Former Article 782, Vernon’s Ann.C.C. P., 1925, read: “The judgment in a misdemeanor case may be rendered in the absence of the defendant.” When the statute was brought forward in the 1965 revision of the Code of Criminal Procedure as Article 42.14, supra, the words “and sentence” were added after the word “judgment. 2 *752 Otherwise, the former statute remained unchanged.

Thus, Article 42.02, supra, would appear to require a sentence to be imposed in the defendant’s presence in a misdemeanor case where the maximum possible punishment would be confinement in jail, while Article 42.14, supra, would appear to authorize the absence of the defendant at the time of sentencing in all misdemeanor cases if a sentence was required.

It should be borne in mind that Articles 42.02 and 42.14, supra, are acts in pari materia, parts of the same code enacted at the same time. These acts should be harmonized if at all possible.

In 53 Tex.Jur.2d Statutes § 189, p. 288, it is written:

“Generally speaking, a code of laws or a revision of the statutes is construed as an act of the legislature, that is, according to the rules that apply to any other statute. It will, therefore, be interpreted as a whole, and in construing a particular section the court is not restricted to a consideration of that section alone. On the contrary, all provisions relating to the same matter will be read together, harmonized, and given effect, either as parts of the same act or as acts in pari materia, passed at the same time. But if there is an irreconcilable conflict between different sections or articles, the later in position prevails.”
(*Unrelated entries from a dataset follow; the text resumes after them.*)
/-! The stop of a launch (R70, R119, R155, R156, R253, R256). -/

/-- Every tile stops issuing at b; what it has issued completes. -/
def Tile.stopAtBoundary (t : Tile) (l : Launch) (b : Nat) : Tile :=
  let frozen := t.seq.mode == .frozen
  let t := t.abandonOf l
  { t with
    seq := { t.seq with mode := if frozen then .frozen else .stopped, due := none, hold := .none, xfer := none, loopTrap := [] }
    pendc := [], router := { t.router with upto := min t.router.upto b } }
/-- A running launch stops at b. -/
def State.stopLaunch (s : State) (l : Launch) (st : Stop) (b : Nat) : State :=
  let l : Launch := { l with stop := some { st with b := some b }, behind := none }
  let freeze : State → State := fun s => s.onRegion l fun _ _ t => t.stopAtBoundary l b
  match st.kind with
  | .halt cause _ =>
    let l : Launch := { l with phase := .halted, stopped := some ⟨b, cause, b - l.tstart⟩, halts := l.halts + 1, discardFrom := some b }
    (((freeze s).setLaunch l).clearSegs l |>.postDecision l b).settleHalts
  | .preempt =>
    let s := freeze (s.onRegion l fun _ _ t => t.checkpoint l b)
    let l : Launch := { l with phase := .saving, stopped := some ⟨b, 0, b - l.tstart⟩ }
    let s := ((s.setLaunch l).onRegion l fun _ _ t => { t with saved := 0 }).postEv (b + 1) phModule rowLaunchStop [l.id]
    let s := l.lnr.tiles.foldl (fun s p => s.postEv (nextSlot p.1 p.2 b) phEnd rowUpstream [p.1, p.2]) s
    (s.postDecision l b).postEv (b + 17) phModule rowCheckpointConfirm [l.id]
  | k =>
    let s := (freeze s).killedAt l k b
    (((s.postEv (b + 1) phModule rowLaunchStop [l.id]).preemptLost l.id).postDecision l b).settleHalts.fixAll
/-- The final boundary falls on this cycle whatever is done: every tile has ended and will have drained (R149, R151). -/
def State.finished (s : State) (l : Launch) : Bool :=
  l.lnr.tiles.all fun p =>
    let t := s.tile p.1 p.2
    t.drainedAt.isSome || (t.draining && t.finalEnd && decide (t.idleAt s.now ≤ s.now))
/-- The bits of a launch that a kill has stopped, that is being saved (log 20, DESIGN CHOICE) or that has retired leave the tree on the cycle after its stop (R153, R398). -/
def Launch.leavesTree (l : Launch) (now : Nat) : Bool :=
  match l.phase with
  | .killed | .saving => l.stopAt.map (· + 1) == some now
  | .retired => l.retire.map (· + 1) == some now
  | _ => false
/-- LAUNCH_STOP, at the stop of a running launch (R70, R119, R155, R253), and on the cycle after it (R398); a pre-emption that meets the final boundary has no effect (R155). -/
def execLaunchStop (s : State) : Res :=
  .next (match s.launchOf (s.arg.nat 0) with
    | none => s
    | some l =>
      match l.stop with
      | none => s
      | some st =>
        if l.leavesTree s.now then (s.removeSegs l s.now).wake
        else if l.phase ≠ .running ∨ st.b ≠ some s.now then s
        else if st.kind = .preempt ∧ s.finished l = true then (s.setLaunch { l with stop := none }).preemptLost l.id
        else s.stopLaunch l st s.now)
/-- LAUNCH_RETIRE, on the cycle of the last drain point: the final boundary (R151), or the stop of a kill or halt that counts it (R119, R253 to R256); and on the cycle after it (R153, R398). -/
def execLaunchRetire (s : State) : Res :=
  .next (match s.launchOf (s.arg.nat 0) with
    | none => s
    | some l =>
      let last := l.lnr.tiles.foldl (fun acc p => max acc ((s.tile p.1 p.2).drainedAt.getD (s.now + 1))) 0
      if l.leavesTree s.now then (s.removeSegs l s.now).wake
      else if l.phase ≠ .running ∨ last ≠ s.now then s
      else match l.behind, l.stop with
        | some k, _ => s.stopLaunch l k s.now
        | none, some st =>
          match st.kind with
          | .preempt => s.retire l s.now
          | .halt _ _ => if st.frm ≤ s.now then s.stopLaunch l st s.now else (s.retire l s.now).settleHalts
          | _ => s.stopLaunch l st s.now
        | none, none => s.retire l s.now)

/-- The writes of a launch's intervals that close at or before b end (R88). -/
def State.performCommits (s : State) (id b : Nat) : State :=
  let mine : CommitJob → Bool := fun j => j.launch == id && decide (j.bound ≤ b)
  (s.commits.filter mine).foldl (fun s j => j.pend.foldl (fun s f => s.writeDram f.1 (leBytes 64 f.2.toNat)) s) { s with commits := s.commits.filter fun j => !mine j }
/-- COMMIT_COMPLETE: the rest of the interval reaches DRAM, after that of every earlier one (log 33, DESIGN CHOICE); the commit of a final boundary, or of the stop of a kill, ends the launch (R88, R112, R119). A launch that has ended and has waited for its service messages sends its final notification (R112). -/
def execCommitComplete (s : State) : Res :=
  let id := s.arg.nat 0
  let b := s.arg.nat 1
  let early : Bool := decide (s.now < b + 16) || s.engines.any fun g => g.bank.any fun f => f.launch == id && decide (f.at_ ≤ b)
  let s := if early then s else s.performCommits id b
  .next (match s.ending.find? fun e => e.launch == id with
    | some e => if s.messagesOf id then s else State.afterEnd (State.finish { s with ending := s.ending.erase e } e) e.cmd.ctx
    | none =>
    if early then s
    else
      match s.launchOf id with
      | none => s
      | some l =>
        if l.phase = .retired ∧ l.retire = some b then s.endLaunch l stDone 0 (l.tstart0.getD 0) b {}
        else match l.stop with
          | some st =>
            if l.phase = .killed ∧ st.b = some b then
              let e := killEnd l st.kind
              s.endLaunch l e.1 e.2.1 e.2.2.1 b e.2.2.2
            else s
          | none => s)

/-! Resumes (R158, R259, R399). -/

/-- The special registers of a resume, each with the bits that it keeps (R7, R158, R167). -/
def resumeSpecials (b : List Byte) (tstart phx phy : Nat) : List Nat :=
  (List.range 64).map fun n =>
    let v := if n < 32 then leAt b (0x500 + 8 * n) 8 else leAt b (0xA0 + 4 * (n - 32)) 4
    if n = spTSTART then tstart
    else if n = spGCY then 0
    else if n = spPHYXY then phx + phy * 2 ^ 8
    else if n = spRBNEXT then (v + tstart) % 2 ^ 64
    else if n < 48 then (BitVec.ofNat 64 v &&& spMask n).toNat
    else 0
/-- The bits of the matrix engine's sticky status: INV, OF, UF and NX (R362). -/
def mstMask : Flags := 0b10111
/-- The router of a resume at cycle rs, of a launch of a record. -/
def resumeRouter (v rs : Nat) (r : Lnr) : Router :=
  { on := true, entry := bitsAt v 0 9, from_ := rs, upto := rs + bitsAt v 16 16
    loop := if bitAt v 53 then some (bitsAt v 44 9, bitsAt v 32 12) else none, sent := none, region := some (r.x0, r.y0, r.w, r.h) }
/-- A tile's state at Rs, from the checkpoint's bytes (R158, R259). -/
def Tile.resumeFrom (t : Tile) (l : Launch) (p o : Nat) (b : List Byte) (rs phx phy : Nat) : Tile :=
  let then_ := t.base + o
  let t := (t.flushV rs).quiet l.id
  let pc := leAt b 0xE0 4
  let n := leAt b 0xE8 8
  let fin := pc == noPc && n == 2 ^ 64 - 1
  let sp := resumeSpecials b l.tstart phx phy
  let lvl := sp.getD spTLVL 0
  -- traps taken after the checkpoint, and those of levels that it had left, are never seen to return
  let stays : Nat → OpenTrap → Bool := fun k e => decide (k < lvl) && decide (e.took < then_)
  let left := t.returned.filter fun e => decide (e.2.took < then_) && decide (e.1 ≤ lvl)
  let open_ := (List.range 2).map fun k => (t.openTraps.getD k none).filter (stays k)
  let lost := t.lostTraps - ((open_.filter (·.isSome)).length + left.length) * 0xFFFFFFFF
  let between := pc == noPc && !fin
  { t.holds l p (if between then some n else none) with
    s := RegFile.of ((List.range 32).map fun i => leAt b (4 * i) 4)
    p := RegFile.of ((List.range 8).map fun i => if bitAt (leAt b 0x80 1) i then 1 else 0)
    q := RegFile.of ((List.range 4).map fun i => leAt b (0x90 + 4 * i) 4)
    m := RegFile.of ((List.range 8).map fun i => leAt b (0x100 + 128 * i) 128)
    sp := RegFile.of sp
    mst := BitVec.ofNat _ (leAt b 0xE4 4) &&& mstMask, router := resumeRouter (leAt b 0xF0 16) rs l.lnr, lastCtx := some l.opening
    openTraps := open_, returned := left, logLost := t.logLost + lost, cycLatch := none
    seq := if pc = noPc then { t.seq with mode := if fin then .done else .between } else { t.seq with mode := .run, pc := pc, due := some rs }
    iter := if fin then none else some n, iterLeft := if fin then 0 else (l.lnr.total - 1 - n) / l.lnr.area
    finalEnd := fin, arr := List.replicate 3 fin, drainedAt := if fin then some rs else none }
/-- A tile of a launch that resumes: its state, its router, its next start, and its arrivals. -/
def State.resumeTile (s : State) (l : Launch) (o x y : Nat) : State :=
  let ph := s.phys x y
  let s := s.onTile x y fun t =>
    t.resumeFrom l (l.lnr.pos x y) o (((t.ckpts.find? fun e => e.launch == l.id && e.off == o).map (·.bytes)).getD []) s.now ph.1 ph.2
  let s := s.postSwitch x y
  let t := s.tile x y
  match t.iter with
  | none => s.memberEnds x y
  | some n =>
    let next := if t.seq.mode = .between then some n else if n + l.lnr.area < l.lnr.total then some (n + l.lnr.area) else none
    match next with
    | some k => s.postEv (max s.now (t.cycleOf (l.startOf k))) phStart rowIterationStart [x, y]
    | none => s
/-- RESUME_START, at Rs: the launch goes on from its checkpoint (R158, R258, R259). -/
def execResumeStart (s : State) : Res :=
  .next (match s.launchOf (s.arg.nat 0) with
    | none => s
    | some l =>
      match l.resume with
      | none => s
      | some o =>
        if l.phase ≠ .fixed ∨ o = 0 ∨ s.now ≠ l.tstart + o then s
        else
          let l : Launch := { l.logReplay s.now with phase := .running, resume := none, resumedFrom := o, ckpt := o }
          let s := (s.setLaunch l).installSegs l.lnr l.id l.opening
          let s := l.lnr.tiles.foldl (fun s p => s.resumeTile l o p.1 p.2) s
          ((s.postScripts l o).postBoundary l s.now).preemptAgain l.id)

/-! Pre-emption (R120, R157). -/

/-- A saved launch returns to the head of its queue, also of a full one (log 22, DESIGN CHOICE), or to its run as a ready node (R120). -/
def State.requeue (s : State) (l : Launch) : State :=
  match l.node with
  | none => s.onCtx l.cmd.ctx fun k => { k with queues := k.queues.modify l.cmd.queue fun q => { l.cmd with resume := some l.id } :: q }
  | some (run, node) => s.onRun run fun r => { r with nodes := r.nodes.set node (if r.fate.isSome then .dropped else .saved l.id) }
/-- A save has ended, made or not: the tiles are free. -/
def State.endSave (s : State) (l : Launch) (p : Nat) (made : Bool) : State :=
  let s := (s.leaveTiles l p (s.now + 1)).onRegion l fun _ _ t => { t with saved := 0, ckpts := t.ckpts.filter fun e => e.launch != l.id }
  let done : PreemptJob → PreemptJob := fun j => { j with left := j.left.filter (· != l.id), w1 := if made then s.now else j.w1, saved := j.saved || made }
  State.settlePreempts { s with preempts := s.preempts.map fun j => if j.left.contains l.id then done j else j }
/-- PREEMPT_SAVE_COMPLETE: every tile's save is complete: its payloads have left, and Markhor has written them (R120, R157, R159). A launch that a CANCEL after p ends here sends no DEVIATION_SUMMARY (R263; log 20, DESIGN CHOICE). -/
def execPreemptSaveComplete (s : State) : Res :=
  .next (match s.launchOf (s.arg.nat 0) with
    | none => s
    | some l =>
      match l.stop with
      | none => s
      | some st =>
        let p := st.b.getD 0
        if l.phase ≠ .saving ∨ !(l.lnr.tiles.all fun q => (s.tile q.1 q.2).saved == savePayloads) ∨ (s.up.any fun u => u.pre && u.own == l.id) = true then s
        else
          let s := s.endSave l p true
          if st.kind = .kill then (s.endLaunch l stCancelledRunning 0 (l.tstart0.getD 0) p {}).fixAll
          else
            let gone : Bool := match l.node with
              | some (run, _) => (s.runs.find? fun r => r.id == run).all fun r => r.fate.isSome
              | none => false
            let s := (s.setLaunch { l with phase := .saved, lf := none }).requeue l
            let s := if gone then s.releaseLaunch l else s
            let s := match l.node with | some (run, _) => s.settleRun run | none => s
            s.fixAll.wake)
/-- The payload of a save that Markhor could not write, for a reason and at an address. -/
def State.failedSave (s : State) (l : Launch) (perm va : Nat) : Option UpMsg :=
  s.up.find? fun u => u.pre && u.own == l.id && u.bad == 1 + perm && l.saveVa u.x u.y u.k == va
/-- PREEMPT_SAVE_FAILURE: a payload has met a translation or permission failure; the launch ends FAULTED, after the decision on the interval that p closed (R88, R157). -/
def execPreemptSaveFailure (s : State) : Res :=
  .next (match s.launchOf (s.arg.nat 0) with
    | none => s
    | some l =>
      match s.failedSave l (s.arg.nat 1) (s.arg.nat 2) with
      | none => s
      | some q =>
        let p := (l.stopAt).getD 0
        if l.phase ≠ .saving ∨ s.now ≤ p + 16 then s
        else
          let s := ((s.endSave l p false).summary l p)
          (s.endLaunch l stFaulted (if s.arg.nat 1 = 0 then 0x21 else 0x22) s.now p { x := q.x, y := q.y, entry := l.lnrIdx, xva := s.arg.nat 2 }).fixAll)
Further, in Section 188 of the same authority, it is written:

“The rule that statutes in pari materia will be construed together applies with peculiar force to acts passed at the same session of the legislature, and with even greater force to acts passed at the same time. It is presumed that contemporaneous statutes are actuated by the same policy and imbued by the same spirit. Accordingly, they will be read together, each in the light of the other, as though they were embraced in one act or were supplementary to each other. The several acts will be harmonized, and each will be upheld and given effect unless their provisions are absolutely repugnant.”

In determining the legislafive intent, it is interesting to note that Article 42.03, Vernon’s Ann.C.C.P., dealing with credit for jail time and pending appeal, provided, when enacted in 1965, in part, as follows:

“If a new trial is not granted, nor judgment arrested in felony and misdemeanor cases, the sentence shall be pronounced in the presence of the defendant . . . . ”

This was the same language used in former Article 768, Vernon’s Ann.C.C.P., 1925.

In 1967, Article 42.03, supra, was amended to read, in part, as follows:

“If a new trial is not granted, nor judgment arrested in felony and misdemeanor cases, the sentence shall be pronounced in the presence of the defendant except when his presence is not required by Article 42.02 . . . .” (Emphasis added.) (Acts 1967, 60th Leg., p. 1743, ch. 659, § 28)

The italicized portion of the statute was the only amendment made in the statute, thus indicating the legislative intent that the procedure provided in Article 42.02, supra, should be followed.

This is, of course, the latest expression of the legislative will. Cf. Article 5429b, Vernon’s Ann.Civ.Stats.